Виктор встрепенулся.
- А ты меня совсем не знаешь, Галя, - сдавленно сказал он и тут же, испугавшись пронзительной тоски и горечи, прозвучавших в его словах, надул грудь, выпятил вперед подбородок, манерным жестом снял цилиндр, поправил прическу, шаркнул ножкой. - Во мне такое обилие достоинств, что на их фоне даже присущие мне недостатки кажутся милыми и симпатичными!
На это Галя для него предсказуемо отозвалась:
- А не является ли, сударь, склонность к хвастовству главным вашим достоинством?
- Отнюдь! — Виктор выдержал многозначительную паузу.— Это всего лишь самый большой и оттого самый милый мой недостаток. О главном своем достоинстве по причине исключительной, феноменальной и не имеющей аналогов в мировой истории скромности я умолчу…
- Опять странность: вроде бы и шутишь, а глаза у тебя как у дворовой собаки. О чем ты на самом деле думаешь, Виктор? Знаешь, я давно поняла: больше всех иронизируют над собой люди с комплексами. Особенно в подростковом возрасте.
- О чем думаю? — Виктор внутренне кричал: «Неужели не догадываешься?!» - Это словами не выскажешь, об этом только прорычать можно… Или пролаять!
Галя с каким-то торжеством развернулась к нему и потребовала:
- Ну, хоть намекни!
- Намекнуть? — грустно улыбнулся Виктор.— Изволь! — и полушепотом продекламировал:

От жажды умираю над ручьем,
Смеюсь сквозь слезы и тружусь, играя;
Куда бы ни пошел, везде мне дом;
Пустыня — мне страна моя родная!

- Не поняла…
- Это я так, о своем, подростковом… Был во Франции в пятнадцатом веке поэт, Франсуа Вийон…
Галя, спохватившись, посмотрела на часы.
- При чем здесь Франсуа Вийон? До начала конкурса меньше часа осталось! Давай хоть разок текст прогоним!..
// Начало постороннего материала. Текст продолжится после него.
/-- The half of a staging region that an execution uses, as base and size (R332). -/
def stagingHalf (ch : ChannelDecl) (rseq : Nat) : Nat × Nat :=
  (gaOff ch.stagingBase + rseq % 2 * (ch.stagingSize / 2), ch.stagingSize / 2)

/-- What a PARTIAL leaves in its staging half (R332): the layout is open, so every byte of the half is a free value. The engine writes it
under its own master ID, and a refusal leaves no trace there (R18, R34; log entry 101). -/
def stageBytes (mem : Memory) (c : Core) (f n : Nat) (h : Nat × Nat) : Core × Memory × Status :=
  busWrite mem c (redMaster f) h.1 ((List.range h.2).map (Config.undefinedByte n)) 0

/-- COLL_PARTIAL (R332, R334): staged, and added when the execution runs. -/
def execCollPartial (rx : Rx) (s : State) : Out := onBoth (fun mem c =>
  let r := acceptColl c rx 0
  match r.2, c.alm.image with
  | some ch, some im =>
    let a := rx.pkt.addr
    let rseq := bits a 42 16
    let x := chanOf r.1 ch.field ch.num
    let m := match x.run with
      | some y => y.rseq
      | none => x.next
    if (rednoAt r.1 im ch rseq).any fun n => n ≠ rx.pkt.opTag then (orderFault r.1 ch rseq m, mem)
    else
      let n := ((redDecl im rx.pkt.opTag).map fun d => d.n).getD 0
      let vs := partialVals rx.pkt.payload (min 28 (n - bits a 0 32))
      let d := draw r.1
      let w := stageBytes mem d.2 ch.field d.1 (stagingHalf ch rseq)
      let bad : Bool := w.2.2 ≠ .ok
      let st : Staged := { rseq := rseq, redno := rx.pkt.opTag, src := rx.pkt.srcMod, first := bits a 0 32,
                           vals := if bad then vs.map fun _ => 0 else vs, bad := bad }
      let c := setChan w.1 ch.field ch.num { x with staged := x.staged ++ [st] }
      pumpChan w.2.1 (if bad then c else addObj c Key.stagingBytes (18 * vs.length)) ch
  | _, _ => (r.1, mem)) s

/-- COLL_RESULT (R329, R330, R338): results join, go on down the tree, and are written when they are whole. -/
def execCollResult (rx : Rx) (s : State) : Out := onBoth (fun mem c =>
  let q := acceptColl c rx 1
  match q.2, c.alm.image with
  | some ch, some im =>
    let f := ch.field
    match (chanOf q.1 f ch.num).run with
    | none => (q.1, mem)
    | some r =>
      match redDecl im r.redno with
      | none => (q.1, mem)
      | some d =>
        let first := bits rx.pkt.addr 0 32
        let j := ownPos q.1 ch
        if bits rx.pkt.addr 42 16 ≠ r.rseq ∨ first ≠ r.results.length ∨ !takesResults d ch j then (q.1, mem)
        else
          let vs := elems 4 (min 128 (d.n - first)) rx.pkt.payload
          let r := { r with results := r.results ++ vs }
          let c := modRun q.1 f ch.num fun _ => r
          let c := if d.chain then c else sendResults c f ch.num (resultTargets d ch j) r first vs
          if r.results.length < d.n then (c, mem)
          else
            let c := if d.kind = .max then modRun c f ch.num (takeMax (csumK d.seed r.step)) else c
            let w := writeResults mem c d f ch.num r.step r.results
            pump w.2 w.1 d ch
  | _, _ => (q.1, mem)) s

/-- COLL_AGREE (R327, R330): a child's record joins, or the decided record arrives. -/
def execCollAgree (rx : Rx) (s : State) : Out := onBoth (fun mem c =>
  let q := acceptColl c rx 2
  match q.2 with
  | none => (q.1, mem)
  | some ch =>
    let f := ch.field
    let x := chanOf q.1 f ch.num
    let rseq := bits rx.pkt.addr 42 16
    let k := ch.participants.idxOf rx.pkt.srcMod
    let j := ownPos q.1 ch
    let v := parseRecord rx.pkt.payload
    let now : Bool := match x.run with
      | some r => r.rseq = rseq
      | none => false
    if (childPos ch.fanin j ch.participants.length).contains k then
      if now then pumpChan mem (modRun q.1 f ch.num fun r => { r with recs := r.recs ++ [(k, v)] }) ch
      else (setChan q.1 f ch.num { x with early := x.early ++ [(rseq, k, v)] }, mem)
    else match x.run with
      | some r => if now && j ≠ 0 && k = parentPos ch.fanin j && r.decided.isNone then (decide' q.1 ch r v, mem) else (q.1, mem)
      | none => (q.1, mem)) s

/-! ### Completion (R328, R335, R336, R502) -/

/-- The clip factor of a norm's result (R153, R499). -/
def clipFactor (g : OptGroup) (ok : Bool) (results : List Nat) : Nat :=
  let n := fp32.sqrt (results.headD 0)
  if ok && (fp32.dec g.clipMax).lt (fp32.dec n) then fp32.div g.clipMax n else fp32.one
Каждое мгновение из этих оставшихся минут Виктор вбирал в себя, как ныряльщик вбирает воздух, прежде чем погрузиться в холодный темный омут, понимая, что именно эти воспоминания останутся единственным связующим звеном между ним и Галей уже после сегодняшнего вечера.
И он страстно желал, чтобы репетиция длилась вечно. Пусть даже при том нескрываемом пренебрежении, насмешках, обдававших его ледяным холодом и якобы ставящих его на место, которого он в ее глазах заслуживал, пусть даже с постоянным унижением, готовностью воспринимать любую ее прихоть и угождать ей во всем — в том числе и в ситуациях, когда он видел ее неправоту и уверенно знал, как сделать лучше. Лишь бы она была рядом, лишь бы видеть ее глаза, слышать ее голос, лишь бы она хоть таким образом воспринимала его как человека, живущего на Земле в одно с нею время…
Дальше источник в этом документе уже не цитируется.